▶ **DATA UNDER STUDY**:
◆ ◆ ◆ ◆ ◆ ◆ ◆

-- ==== Sys2Proof/Safety.lean ====
section
/-! DEFINITION. The words in which the statements speak: what a command answers, what a work item's end leaves
on its ring, what a thread's op leaves alone, and the properties that every step keeps. -/

namespace Sys2Proof.Machine

/-- The command answers a next state, and P holds of it. -/
def Yields (c : Instr) (s : State) (P : State → Prop) : Prop := ∃ t, exec c s = .next t ∧ P t

/-! ### Threads -/

/-- Nothing but the threads differs, and of the threads only `id`. -/
def OnlyThread (id : ThreadId) (s t : State) : Prop :=
  t = { s with eng := { s.eng with threads := t.eng.threads } } ∧ ∀ j, j ≠ id → threadOf t j = threadOf s j

/-- An op of the thread `id` answers a next state, in which the thread is one of which P holds and nothing
else has changed. -/
def OpGives (c : Instr) (id : ThreadId) (s : State) (P : Thread → Prop) : Prop :=
  ∃ t th', exec c s = .next t ∧ threadOf t id = some th' ∧ OnlyThread id s t ∧ P th'

/-- The thread one op further with v in register d (g0 reads 0 and ignores writes, R116), every other part and
every other register as before. -/
def RegResult (th : Thread) (d : BitVec 5) (v : W64) (th' : Thread) : Prop :=
  th' = { th with regs := th'.regs, pc := th.pc + 1 } ∧ th'.reg d = (if d = 0 then 0 else v)
    ∧ ∀ g, g ≠ d → th'.reg g = th.reg g

/-- An op ends its thread: the thread is free, its work item carries the outcome, vault memory, the other threads
and every ring are untouched (R130, R138). -/
def OpEndsAs (c : Instr) (id : ThreadId) (s : State) (th : Thread) (e : EndOp) : Prop :=
  ∃ t, exec c s = .next t ∧ threadOf t id = none ∧ (∀ j, j ≠ id → threadOf t j = threadOf s j)
    ∧ (∀ i, itemOf s th.seq = some i → itemOf t th.seq = some { i with ended := some e })
    ∧ t.vm = s.vm ∧ t.rings = s.rings

/-- The outcome keeps the thread's RULE_FIELD and CNT marks. -/
def OpEnds (c : Instr) (id : ThreadId) (s : State) (th : Thread) (st : Status) (reason : Nat)
    (staged : Option (List Staged)) : Prop :=
  OpEndsAs c id s th { status := st, reason := reason, staged := staged, ruleField := th.ruleField, marks := th.marks }

/-- An op that needs a line found bad ends its work item with FAULT, which commits nothing (R188). -/
def OpFaults (c : Instr) (id : ThreadId) (s : State) (th : Thread) : Prop :=
  OpEndsAs c id s th { status := .fault, reason := 0, staged := none, ruleField := 0, marks := 0 }

/-! ### Work items -/

/-- A work item of opcode op waits for its command, in READY or DEGRADED with no CLOSE response in force, and its
ring takes results. -/
abbrev Waits (s : State) (id : WorkId) (op : Nat) (w : Work) : Prop :=
  inService s = true ∧ closeWork s = false
    ∧ (s.adm.work.find? fun x => x.ring == id.ring && x.idx == id.idx && dOp x.desc == op) = some w
    ∧ ringTakes (ringOf s w.ring) w.gen = true

/-- The reorder buffer of the item's ring holds its completion (R59, R64). -/
def Completed (t : State) (w : Work) (st : Status) (detail : Nat) (stamp : Option Stamp) : Prop :=
  ∃ d ∈ (ringOf t w.ring).fin, d.idx = w.idx ∧ d.tag = dTag w.desc ∧ d.status = st ∧ d.detail = detail
    ∧ d.stamp = stamp

/-- Output bytes went to DST_ADDR with the requester id of the ring's function, where that function is a bus
master (R38, R564). -/
def Wrote (s t : State) (w : Work) (b : Bytes) : Prop :=
  b ≠ [] → s.link.bme.getLsbD (w.func s) = true → Out.dma (w.func s) (dDstAddr w.desc) b ∈ t.out

/-- The number, admission time and departure of the next admission (R85 step 4, R86). -/
def nextStamp (s : State) : Stamp :=
  { seq := s.adm.nextSeq, t := max s.clk.run (s.adm.lastT + 1), dep := s.dep.number }

/-- A leaf of this content is in its departure's subtree (R163, R168). -/
def Sealed (t : State) (st : Stamp) (l : Leaf) : Prop :=
  LeafHash.mk st.seq st.dep l.subtree (leafHash (leafBytes st l)) ∈ t.dep.leaves

/-- The command completes a waiting item: it is out of the waiting list, its completion and output are
delivered, and P holds. -/
def EndsWork (c : Instr) (s : State) (w : Work) (st : Status) (detail : Nat) (out : Bytes) (P : State → Prop) : Prop :=
  Yields c s fun t => Completed t w st detail w.stamp ∧ Wrote s t w out ∧ w ∉ t.adm.work ∧ P t

/-- The command numbers, seals and completes a waiting item: the leaf carries the next number, which is taken,
and the completion carries the leaf's status and reason. -/
def SealsWork (c : Instr) (s : State) (w : Work) (l : Leaf) (out : Bytes) (P : State → Prop) : Prop :=
  Yields c s fun t => Completed t w l.status l.reason (some (nextStamp s)) ∧ Wrote s t w out
    ∧ Sealed t (nextStamp s) l ∧ t.adm.nextSeq = s.adm.nextSeq + 1 ∧ w ∉ t.adm.work ∧ P t

/-- An item that has ended completes with a status and reason and the stamp of its admission. -/
def ItemCompleted (t : State) (i : Item) (st : Status) (reason : Nat) : Prop :=
  ∃ d ∈ (ringOf t i.ring).fin, d.idx = i.idx ∧ d.tag = dTag i.desc ∧ d.status = st ∧ d.detail = reason
    ∧ d.stamp = some { seq := i.seq, t := i.t, dep := i.dep }

/-- At most one TKINS or TKSET, as R137 bounds a path. (DEDUCED, log 18) -/
def oneTicketChange (l : List Staged) : Prop :=
  (l.filter fun x => match x with
    | .ticketInsert _ _ => true
    | .ticketMove _ => true
    | _ => false).length ≤ 1

/-- The accord that OP_ARG names passes R253 for an operation of this owner and opcode over the item's input. -/
abbrev HasAccord (s : State) (w : Work) (owner opcode : Nat) (a : Accord) : Prop :=
  accordCheck w.accordId owner opcode (Config.sha384 w.input) s = .inr a

/-- A ceremony completes: the next number is taken for its CEREMONY leaf, the completion carries that stamp, and the
accord is consumed (R254, R372). -/
def CeremonyDone (s t : State) (w : Work) (a : Accord) (st : Status) (detail : Nat) : Prop :=
  Completed t w st detail (some (nextStamp s)) ∧ t.adm.nextSeq = s.adm.nextSeq + 1
    ∧ ∀ x ∈ t.keys.accords, x.no ≠ a.no

/-- No owner's root is or was in slot i: sealing a leaf, which may close a journal block under a root (R210, R236),
leaves the slot as it is. -/
abbrev NoRootIn (s : State) (i : Nat) : Prop :=
  (∀ p ∈ s.adm.owners, p.2.root ≠ some i) ∧ ∀ r ∈ s.keys.oldRoots, r.slot ≠ i

/-- The handle names a usable key of this verb whose check passes, apart from every root. -/
abbrev KeyReady (s : State) (o h verb : Nat) (k : KeyView) : Prop :=
  keyFor s o h verb = .inr k ∧ checkKey o h s = s ∧ ∀ i, k.ref = .slot i → NoRootIn s i

/-- The owner's root is VALID in slot i with no limit of uses, its check passes, and no debug lock holds. -/
abbrev RootReady (s : State) (o i : Nat) : Prop :=
  (ownerOf s o).root = some i ∧ (slotOf s i).state = 1 ∧ (slotOf s i).uses = 0 ∧ slotSound s i = true
    ∧ s.keys.locked = false

/-- No other operation is of this one's work item. -/
abbrev OnlyPk (s : State) (c : PkOp) : Prop :=
  (∀ x ∈ s.pk.ops, x.work = c.work → x = c) ∧ (∀ x ∈ s.pk.queue, x.work ≠ c.work) ∧ ∀ a ∈ s.pk.aborts, a.1.work ≠ c.work

/-! ### Linzen -/

/-- A frame of this TYPE arrives at a port that is up, passes every row of R385, and comes from entry i. -/
abbrev Heard (s : State) (f : LinzenFrame) (type i : Nat) (p : Peer) : Prop :=
  portUp s f.port = true ∧ f.type = type ∧ frameRow s f = none
    ∧ peerIndex s (BitVec.ofNat 64 f.srcId) = some i ∧ peerOf s i = some p

/-- Message m of this service and kind is the oldest one that entry i has delivered and no service has taken. -/
abbrev Delivered (s : State) (i service msg : Nat) (p : Peer) (m : Bytes) : Prop :=
  portsRun s = true ∧ peerOf s i = some p
    ∧ p.inbox.find? (fun m => rd m 0 1 == service && rd m 1 1 == msg) = some m

/-- Where entry i has a session with nothing queued and a free place in its window, message m goes out as its next
DATA frame (R393). -/
def SendsTo (s t : State) (i : Nat) (p : Peer) (m : Bytes) : Prop :=
  ∀ x, p.cur = some x → x.queue = [] → x.flight.length < 64 → ∃ q y, peerOf t i = some q ∧ q.cur = some y
    ∧ y.sent = x.sent + 1 ∧ y.flight = x.flight ++ [(x.sent + 1, m, s.clk.run, true)]

/-- Entry i after the command is one of which P holds. -/
def PeerNow (c : Instr) (s : State) (i : Nat) (P : Peer → Prop) : Prop :=
  Yields c s fun t => ∃ q, peerOf t i = some q ∧ P q

/-! ### Host register accesses -/

/-- A host write to this BAR0 offset reaches its register: the function answers, the rule of the offset's slot
grants level 3 a write, and the device is neither in HELD nor STABLED (R464, R476, R483). -/
abbrev HostMayWrite (s : State) (off : Nat) : Prop :=
  hostOpen s = true ∧ grants (ruleOf s (barSlot off)) 3 .write = true ∧ heldGate s = false ∧ s.sys.state ≠ .stabled

/-- A host read of this BAR0 offset reaches its register. -/
abbrev HostMayRead (s : State) (off : Nat) : Prop :=
  hostOpen s = true ∧ grants (ruleOf s (barSlot off)) 3 .read = true ∧ heldGate s = false

/-- The recorder has a new record of this code and arguments, numbered after every earlier one (R494, R498). -/
def NewRecord (s t : State) (code : Nat) (arg : Bytes) : Prop :=
  ∃ e ∈ t.evt.evs, e.code = code ∧ s.evt.head < e.seq ∧ e.arg = arg

/-- The recorder takes a record of this code as a new one: the mirror search has ended, the newest record is of
another code, and no performance counter counts event creations. -/
abbrev RecorderOpen (s : State) (code : Nat) : Prop :=
  s.evt.staging = false ∧ (∀ e ∈ s.evt.evs.head?, e.code ≠ code)
    ∧ ∀ p ∈ s.cnt.cfg, cfgSelects p.2 0x0F [0] 0 = false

◆ ◆ ◆ ◆ ◆ ◆ ◆

▶ **WHAT YOU WILL DO**: In the records above, the line with "d.detail = detail" marks the start and the line with "Yields c s fun t => Completed t w st" marks the end; copy that stretch exactly, both lines included, and nothing else.

▶ **SOLUTION FOR THIS EXERCISE**:
  ∃ d ∈ (ringOf t w.ring).fin, d.idx = w.idx ∧ d.tag = dTag w.desc ∧ d.status = st ∧ d.detail = detail
    ∧ d.stamp = stamp

/-- Output bytes went to DST_ADDR with the requester id of the ring's function, where that function is a bus
master (R38, R564). -/
def Wrote (s t : State) (w : Work) (b : Bytes) : Prop :=
  b ≠ [] → s.link.bme.getLsbD (w.func s) = true → Out.dma (w.func s) (dDstAddr w.desc) b ∈ t.out

/-- The number, admission time and departure of the next admission (R85 step 4, R86). -/
def nextStamp (s : State) : Stamp :=
  { seq := s.adm.nextSeq, t := max s.clk.run (s.adm.lastT + 1), dep := s.dep.number }

/-- A leaf of this content is in its departure's subtree (R163, R168). -/
def Sealed (t : State) (st : Stamp) (l : Leaf) : Prop :=
  LeafHash.mk st.seq st.dep l.subtree (leafHash (leafBytes st l)) ∈ t.dep.leaves

/-- The command completes a waiting item: it is out of the waiting list, its completion and output are
delivered, and P holds. -/
def EndsWork (c : Instr) (s : State) (w : Work) (st : Status) (detail : Nat) (out : Bytes) (P : State → Prop) : Prop :=
  Yields c s fun t => Completed t w st detail w.stamp ∧ Wrote s t w out ∧ w ∉ t.adm.work ∧ P t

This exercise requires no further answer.